Thanks for your thoughts on this guys - I am close to purchasing my 1st scroll saw. I thought Hegner was the '"bee's knees" - but they are really xxy. Mid range but good is for me - De Walt sounds good - any futher thoughts would be very much appreciated indeed

Thanks heaps.

Wallace


----------



## Seer (Jun 5, 2008)

Hegner is the Top of the Line saw imho


----------



## Recut (Sep 13, 2009)

I am on my third scroll saw. It is a DeWalt. (After six years it has outlasted all of the others). It does everything that I want or need. I have had the opportunity to try a Hegner and for the money I wouldn't trade it. The bottom line is get the best that you can afford.

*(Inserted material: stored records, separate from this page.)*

-- ==== Sys2Proof/Laws/Run.lean ====
section
/-! SUPPORT. Runs compose, and what one step can do, said once. -/

namespace Sys2Proof.Machine

theorem run_zero (s : State) : Host.Core.run Sys2Proof.core 0 s = .next s := rfl

/-- Any machine: the first of `n + 1` steps goes on. -/
theorem coreRun_succ (M : Host.Core) (n : Nat) {s t : M.State} (h : M.step s = .next t) :
    M.run (n + 1) s = M.run n t := by
  rw [Host.Core.run, h]

/-- Any machine: a run of `n + 1` steps that answers a next state starts with a step. -/
theorem coreRun_succ_next (M : Host.Core) (n : Nat) {s t : M.State} (h : M.run (n + 1) s = .next t) :
    ∃ u, M.step s = .next u ∧ M.run n u = .next t := by
  unfold Host.Core.run at h
  split at h
  · rename_i u hu
    exact ⟨u, hu, h⟩
  · cases h
  · cases h

theorem run_succ (n : Nat) {s t : State} (h : step s = .next t) :
    Host.Core.run Sys2Proof.core (n + 1) s = Host.Core.run Sys2Proof.core n t :=
  coreRun_succ Sys2Proof.core n h

theorem run_succ_next {n : Nat} {s t : State} (h : Host.Core.run Sys2Proof.core (n + 1) s = .next t) :
    ∃ u, step s = .next u ∧ Host.Core.run Sys2Proof.core n u = .next t :=
  coreRun_succ_next Sys2Proof.core n h

theorem Reaches.refl (s : State) : Reaches s s := ⟨0, rfl⟩

/-- One step and then a run. -/
theorem Reaches.head {s t u : State} (h : step s = .next t) (hr : Reaches t u) : Reaches s u := by
  obtain ⟨n, hn⟩ := hr
  exact ⟨n + 1, (run_succ n h).trans hn⟩

theorem Reaches.single {s t : State} (h : step s = .next t) : Reaches s t := .head h (.refl t)

theorem run_add {m n : Nat} {s t : State} (h : Host.Core.run Sys2Proof.core m s = .next t) :
    Host.Core.run Sys2Proof.core (m + n) s = Host.Core.run Sys2Proof.core n t := by
  induction m generalizing s with
  | zero => cases h; rw [Nat.zero_add]
  | succ m ih =>
    obtain ⟨u, hu, hn⟩ := run_succ_next h
    rw [Nat.succ_add, run_succ _ hu]
    exact ih hn

theorem Reaches.trans {s t u : State} (h : Reaches s t) (h' : Reaches t u) : Reaches s u := by
  obtain ⟨m, hm⟩ := h
  obtain ⟨n, hn⟩ := h'
  exact ⟨m + n, (run_add hm).trans hn⟩

/-- A property that every step keeps holds of every state a run reaches. -/
theorem Reaches.induct {P : State → Prop} (hP : ∀ s t, P s → step s = .next t → P t) {s t : State}
    (h : Reaches s t) (hs : P s) : P t := by
  obtain ⟨n, hn⟩ := h
  induction n generalizing s with
  | zero => cases hn; exact hs
  | succ n ih =>
    obtain ⟨u, hu, hn⟩ := run_succ_next hn
    exact ih (hP s u hs hu) hn

/-! ### One step, by whose turn it is -/

theorem step_device {s : State} {w : PinWord} {i : Instr} (hl : s.env.lcd.latch = some w)
    (hd : decodePins w = .ok i) : step s = exec i (s.setLcd { s.env.lcd with latch := none }) := by
  simp [step, nextTurn, deviceTurn, hl, hd]

theorem step_host {s : State} {c : HostCommand} {rest : List HostCommand} (hl : s.env.lcd.latch = none)
    (hs : s.seq = []) (hp : s.env.program = c :: rest) :
    step s = exec (decodeCommand c) { s with env := { s.env with program := rest } } := by
  simp [step, nextTurn, hostTurn, hl, hs, hp]

theorem nextTurn_line {s : State} {m : Micro} {rest : List Micro} (hl : s.env.lcd.latch = none)
    (hs : s.seq = m :: rest) : nextTurn s = lineTurn m { s with seq := rest } := by
  simp [nextTurn, hl, hs]

/-- A line whose turn is a next state is one step. -/
theorem step_line {s t : State} {m : Micro} {rest : List Micro} (hl : s.env.lcd.latch = none)
    (hs : s.seq = m :: rest) (hm : lineTurn m { s with seq := rest } = .state t) : step s = .next t := by
  simp [step, nextTurn_line hl hs, hm]

/-- Whose turn a step is: the device acted on a byte it had taken, a line of the sequencer ran, or the host's turn
came. -/
theorem step_cases {s t : State} (h : step s = .next t) :
    (∃ w, s.env.lcd.latch = some w ∧
      ((∃ i, decodePins w = .ok i ∧ exec i (s.setLcd { s.env.lcd with latch := none }) = .next t) ∨
        (∃ b, decodePins w = .rejected (.unassignedInstructionByte b) ∧
          t = lcdTake Config.rsInstr b lcdLogged lcdLogged (s.setLcd { s.env.lcd with latch := none })) ∨
        t = s.setLcd { s.env.lcd with latch := none })) ∨
    (s.env.lcd.latch = none ∧ ∃ m rest, s.seq = m :: rest ∧
      (lineTurn m { s with seq := rest } = .state t ∨
        ∃ i u, lineTurn m { s with seq := rest } = .instr i u ∧ exec i u = .next t)) ∨
    (s.env.lcd.latch = none ∧ s.seq = [] ∧
      ((s.env.program = [] ∧ t = s) ∨
        ∃ c rest, s.env.program = c :: rest ∧
          exec (decodeCommand c) { s with env := { s.env with program := rest } } = .next t)) := by
  unfold step at h
  cases hl : s.env.lcd.latch with
  | some w =>
    refine .inl ⟨w, rfl, ?_⟩
    simp only [nextTurn, hl, deviceTurn] at h
    cases hd : decodePins w with
    | ok i => rw [hd] at h; exact .inl ⟨i, rfl, h⟩
    | rejected why =>
      rw [hd] at h
      cases why with
      | unassignedInstructionByte b => exact .inr (.inl ⟨b, rfl, by cases h; rfl⟩)
      | enableLow => exact .inr (.inr (by cases h; rfl))
      | dataRead => exact .inr (.inr (by cases h; rfl))
  | none =>
    cases hs : s.seq with
    | cons m rest =>
      refine .inr (.inl ⟨rfl, m, rest, rfl, ?_⟩)
      rw [nextTurn_line hl hs] at h
      cases ht : lineTurn m { s with seq := rest } with
      | state u => rw [ht] at h; cases h; exact .inl rfl
      | instr i u => rw [ht] at h; exact .inr ⟨i, u, rfl, h⟩
      | refused r => rw [ht] at h; cases h
    | nil =>
      refine .inr (.inr ⟨rfl, rfl, ?_⟩)
      simp only [nextTurn, hl, hs, hostTurn] at h
      cases hp : s.env.program with
      | nil => rw [hp] at h; cases h; exact .inl ⟨rfl, rfl⟩
      | cons c rest => rw [hp] at h; exact .inr ⟨c, rest, rfl, h⟩

/-! ### The shared operations, said once -/

/-- When the attached LCD takes a byte: `E` falls at the end of a write pulse with `RS` and `RW` held and the bus
driven (spec/20_memory.md R71). -/
theorem writePulseEnds_iff (s : State) (rs rw e : Bool) :
    writePulseEnds s rs rw e = true ↔
      s.e = true ∧ e = false ∧ s.rw = false ∧ rw = false ∧ rs = s.rs ∧ s.ddir = .output := by
  simp [writePulseEnds, and_assoc]

/-- What taking a byte changes: the attached LCD alone, and of it not what it took. -/
theorem lcdTake_frame (rs : Bool) (b : Byte) {f g : LcdDevice → LcdDevice} (s : State)
    (hf : ∀ d, (f d).latch = d.latch) (hg : ∀ d, (g d).latch = d.latch) :
    ∃ d, lcdTake rs b f g s = s.setLcd d ∧ d.latch = s.env.lcd.latch := by
  unfold lcdTake
  simp only
  split
  · exact ⟨_, rfl, hf _⟩
  · split
    · exact ⟨_, rfl, hg _⟩
    · exact ⟨_, rfl, rfl⟩

/-- The reference LCD does what R71 and R72 say of the byte. -/
theorem lcdTake_reference {s : State} (h : s.env.lcdParty = .reference) (rs : Bool) (b : Byte)
    (f g : LcdDevice → LcdDevice) : lcdTake rs b f g s = s.setLcd (f (lcdAccept rs b s.env.lcd)) := by
  simp [lcdTake, h]

/-- An LCD the spec describes does what the rule of the byte says. -/
theorem lcdTake_described {s : State} {answers : List Byte} (h : s.env.lcdParty = .oracle answers) {rs : Bool}
    {b : Byte} (hd : lcdDescribed (lcdAccept rs b s.env.lcd) = true) (f g : LcdDevice → LcdDevice) :
    lcdTake rs b f g s = s.setLcd (g (lcdAccept rs b s.env.lcd)) := by
  simp [lcdTake, h, hd]

/-- Of an LCD the spec does not describe every part but its bookkeeping is free. -/
theorem lcdTake_undescribed {s : State} {answers : List Byte} (h : s.env.lcdParty = .oracle answers) {rs : Bool}
    {b : Byte} (hd : lcdDescribed (lcdAccept rs b s.env.lcd) = false) (f g : LcdDevice → LcdDevice) :
    lcdTake rs b f g s = s.setLcd (lcdUndescribed (lcdAccept rs b s.env.lcd)) := by
  simp [lcdTake, h, hd]

/-- One byte more received, not the first: the spec still describes the LCD where it did and the byte is one it
describes. -/
theorem lcdDescribed_accept (rs : Bool) (b : Byte) {d : LcdDevice} (h : d.log ≠ []) :
    lcdDescribed (lcdAccept rs b d) = (lcdDescribed d && describedByte rs b) := by
  obtain ⟨p, log, hl⟩ := List.exists_cons_of_ne_nil h
  simp [lcdDescribed, lcdAccept, functionSetLeads, hl, Bool.and_assoc]

/-- An LCD the spec describes was given a byte. -/
theorem lcdDescribed_log {d : LcdDevice} (h : lcdDescribed d = true) : d.log ≠ [] := by
  intro hl
  simp [lcdDescribed, functionSetLeads, hl] at h

/-- What a driver operation issued by the host can answer. -/
theorem issueCall_next {c : LcdCall} {after : List Micro} {s t : State} (h : issueCall c after s = .next t) :
    entryRefusal c s = none ∧ t = s.pushSeq (callLines c ++ after) := by
  unfold issueCall at h
  split at h
  · cases h
  · rename_i hr
    exact ⟨hr, by cases h; rfl⟩

theorem issueCall_of_entry {c : LcdCall} {s : State} (after : List Micro) (h : entryRefusal c s = none) :
    issueCall c after s = .next (s.pushSeq (callLines c ++ after)) := by
  simp [issueCall, h]

/-- A driver operation is accepted exactly where its operand is in its domain, the pins are idle, and the LCD is
initialised if the operation needs it (R130). -/
theorem entryRefusal_none_iff (c : LcdCall) (s : State) :
    entryRefusal c s = none ↔
      badOperand c = false ∧ s.pinsIdle = true ∧ (needsInit c = true → s.lcdst ≠ .uninitialized) := by
  unfold entryRefusal
  split
  · simp_all
  · split
    · simp_all
    · split
      · simp_all
      · simp_all

/-- What issuing a collaborator's program can answer. -/
theorem issueProgram_next {calls : List LcdCall} {s t : State} (h : issueProgram calls s = .next t) :
    (calls = [] ∧ t = s) ∨
      ∃ c rest, calls = c :: rest ∧ entryRefusal c s = none ∧
        t = s.pushSeq (callLines c ++ rest.map .call) := by
  cases calls with
  | nil => cases h; exact .inl ⟨rfl, rfl⟩
  | cons c rest => exact .inr ⟨c, rest, rfl, issueCall_next h⟩

/-- A status read decodes to the status row, whatever the byte. -/
theorem decodePins_status (b : Byte) :
    decodePins (pinWord Config.rsInstr Config.rwRead true b) =
      .ok (.status (b.getLsbD 7) (b.extractLsb' 0 7)) := by
  revert b; decide

/-- Taken apart and put together again, a status byte is itself. -/
theorem statusByte_parts (b : Byte) : statusByte (b.getLsbD 7) (b.extractLsb' 0 7) = b := by
  revert b; decide

/-- One status read: the environment's byte, sampled. -/
theorem step_readStatus {s : State} {rest : List Micro} (hl : s.env.lcd.latch = none)
    (hs : s.seq = .readStatus :: rest) :
    step s = .next (readStatus (lcdAnswer { s with seq := rest }).1 (lcdAnswer { s with seq := rest }).2) := by
  simp only [step, nextTurn_line hl hs, lineTurn, statusTurn, decodePins_status]
  show Host.Outcome.next _ = _
  rw [statusByte_parts]

/-- What the environment's answer changes: itself only. -/
theorem lcdAnswer_frame (s : State) :
    ∃ e, (lcdAnswer s).2 = { s with env := e } ∧ e.program = s.env.program ∧ e.lcd.latch = s.env.lcd.latch ∧
      e.lcd.ddram = s.env.lcd.ddram ∧ e.dispatch = s.env.dispatch ∧ e.banner = s.env.banner := by
  unfold lcdAnswer
  split
  · exact ⟨_, rfl, rfl, rfl, rfl, rfl, rfl⟩
  · exact ⟨_, rfl, rfl, rfl, rfl, rfl, rfl⟩
  · refine ⟨_, rfl, rfl, ?_, ?_, rfl, rfl⟩ <;> (dsimp only [refLcdAnswered]; split <;> rfl)

/-- What a column answer changes: the environment only. -/
theorem keyAnswer_frame (s : State) :
    ∃ e, (keyAnswer s).2 = { s with env := e } ∧ e.program = s.env.program ∧ e.lcd = s.env.lcd ∧
      e.dispatch = s.env.dispatch ∧ e.banner = s.env.banner := by
  unfold keyAnswer
  split
  · exact ⟨_, rfl, rfl, rfl, rfl, rfl⟩
  · exact ⟨_, rfl, rfl, rfl, rfl, rfl⟩
  · exact ⟨_, rfl, rfl, rfl, rfl, rfl⟩

end Sys2Proof.Machine
end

Secondly, don't wast your money on features that you will never use.
I hope I haven't confused you.


----------



## ropedog (Mar 26, 2008)

i have been using the dewalt for the last 18 months or so and it has been a great tool so far.


----------



## SCOTSMAN (Aug 1, 2008)

The hegner I think is German and as such very well made .I know people who think they are the top of the heap.They also make anice little lathe with variable speed it runs and purrs like a sewing machine beautiful.If it were only bigger I would have bought one.Alistair


----------



## OHpjmac (Sep 28, 2008)

I have had a Hegner since 1986 and would but another when this one stops working. I have never a had problem with anything on this saw. If I remember right I paid around $1000.00 for it at the time.


----------



## corgifrog (Sep 4, 2008)

I've had a hegner saw since '87. still works like new. Have cut every available wood… ebony to pine, all done well. from the tiniest to 2"thick. Also have used it on steel, aluminum & silver projects. definately worth the extra costs. Especially on fretwork projects. I have used this saw hard & it always performs wonderfully.


----------



## Finn (May 26, 2010)

I had a DeWalt that was in and out of the repair shop for the 20 months that it lasted. When it literally fell apart, in 2008 I bought the best Hegnar offered (A 20" Polymax-3) It is a great saw. I found a 25" 1986 model Hegner coupla' years ago and paid $600 for it. (Multmax-3) I use this second saw for doing inlay work and leave it set at the three degree angle required to do inlay. This is a single speed saw. The Polymax has many speeds by changing the belt position. I use it for all other scroll work. I leave all my saws at one speed all the time. The blade changing is not as easy as the DeWalt was but these saws are still running. If I did fret work I might not like the Hegners so much. (because of the blade changing procedure) .For me, the strongest point of Hegners is that they are durable. They are not perfect for everything but they last! I found a used Jet saw on Craig's list. It is a single speed 16" saw made in the 80's and still running fine. I paid $15 for it! I use this one at shows because it is quite light to transport and I can run it off of a battery, with an inverter.


----------



## welcon (Dec 3, 2012)

I purchased a Hegner scrollsaw last year, I feel it is a top of the line tool.


----------



## dhazelton (Feb 11, 2012)

I'd look for one of the old Delta 24 inch saws first. Just a thought.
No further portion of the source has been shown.